> [The input]
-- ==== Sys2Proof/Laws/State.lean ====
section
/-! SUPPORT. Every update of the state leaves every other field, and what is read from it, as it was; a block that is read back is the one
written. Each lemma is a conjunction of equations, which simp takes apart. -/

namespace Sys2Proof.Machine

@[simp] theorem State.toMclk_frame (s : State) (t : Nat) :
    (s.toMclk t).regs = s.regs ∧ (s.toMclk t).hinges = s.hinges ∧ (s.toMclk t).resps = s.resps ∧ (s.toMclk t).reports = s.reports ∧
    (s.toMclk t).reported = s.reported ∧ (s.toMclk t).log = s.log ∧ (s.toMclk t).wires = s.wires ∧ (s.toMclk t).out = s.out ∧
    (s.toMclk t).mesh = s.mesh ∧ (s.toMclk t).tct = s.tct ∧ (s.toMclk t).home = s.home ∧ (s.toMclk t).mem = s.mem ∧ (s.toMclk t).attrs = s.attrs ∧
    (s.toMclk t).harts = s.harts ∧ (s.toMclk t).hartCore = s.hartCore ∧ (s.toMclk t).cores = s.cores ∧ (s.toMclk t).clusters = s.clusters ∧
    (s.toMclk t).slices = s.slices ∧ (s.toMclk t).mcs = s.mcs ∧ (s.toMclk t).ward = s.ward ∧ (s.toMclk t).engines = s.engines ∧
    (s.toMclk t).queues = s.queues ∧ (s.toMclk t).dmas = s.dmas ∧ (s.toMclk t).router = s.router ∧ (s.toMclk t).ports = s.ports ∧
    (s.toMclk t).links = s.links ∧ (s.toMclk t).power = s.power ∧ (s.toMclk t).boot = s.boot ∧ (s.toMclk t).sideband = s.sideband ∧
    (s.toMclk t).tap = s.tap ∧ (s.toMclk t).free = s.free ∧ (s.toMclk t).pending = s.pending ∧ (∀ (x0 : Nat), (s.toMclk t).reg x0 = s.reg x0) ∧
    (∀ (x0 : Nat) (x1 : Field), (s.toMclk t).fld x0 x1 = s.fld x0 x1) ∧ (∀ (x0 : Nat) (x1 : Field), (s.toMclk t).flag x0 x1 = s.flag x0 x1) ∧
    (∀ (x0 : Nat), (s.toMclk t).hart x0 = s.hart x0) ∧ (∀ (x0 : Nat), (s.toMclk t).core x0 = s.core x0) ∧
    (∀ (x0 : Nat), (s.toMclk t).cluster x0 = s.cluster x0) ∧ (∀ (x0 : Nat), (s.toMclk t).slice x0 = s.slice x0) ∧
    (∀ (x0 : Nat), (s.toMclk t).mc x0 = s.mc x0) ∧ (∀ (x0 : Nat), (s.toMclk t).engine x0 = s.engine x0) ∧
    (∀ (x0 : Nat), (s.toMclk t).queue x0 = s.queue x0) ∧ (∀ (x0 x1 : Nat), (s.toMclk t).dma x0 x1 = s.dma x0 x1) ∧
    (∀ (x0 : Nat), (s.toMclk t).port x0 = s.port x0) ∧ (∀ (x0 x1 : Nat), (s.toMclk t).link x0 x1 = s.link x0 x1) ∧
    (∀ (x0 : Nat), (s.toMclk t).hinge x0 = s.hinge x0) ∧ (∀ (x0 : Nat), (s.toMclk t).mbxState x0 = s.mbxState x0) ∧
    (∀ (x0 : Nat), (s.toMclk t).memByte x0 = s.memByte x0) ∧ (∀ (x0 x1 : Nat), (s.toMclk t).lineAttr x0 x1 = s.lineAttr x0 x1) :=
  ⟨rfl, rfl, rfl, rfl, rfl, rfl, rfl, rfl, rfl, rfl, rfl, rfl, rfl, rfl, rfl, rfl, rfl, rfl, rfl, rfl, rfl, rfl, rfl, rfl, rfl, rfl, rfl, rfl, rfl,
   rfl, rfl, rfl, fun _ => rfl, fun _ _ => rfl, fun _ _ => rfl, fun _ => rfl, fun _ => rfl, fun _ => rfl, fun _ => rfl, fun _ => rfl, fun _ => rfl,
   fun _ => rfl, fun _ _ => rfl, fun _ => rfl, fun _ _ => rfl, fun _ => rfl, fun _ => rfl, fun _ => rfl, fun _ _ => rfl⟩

> [Task objective] Find and copy each line above holding "simp".

> [Solution below]
written. Each lemma is a conjunction of equations, which simp takes apart. -/
@[simp] theorem State.toMclk_frame (s : State) (t : Nat) :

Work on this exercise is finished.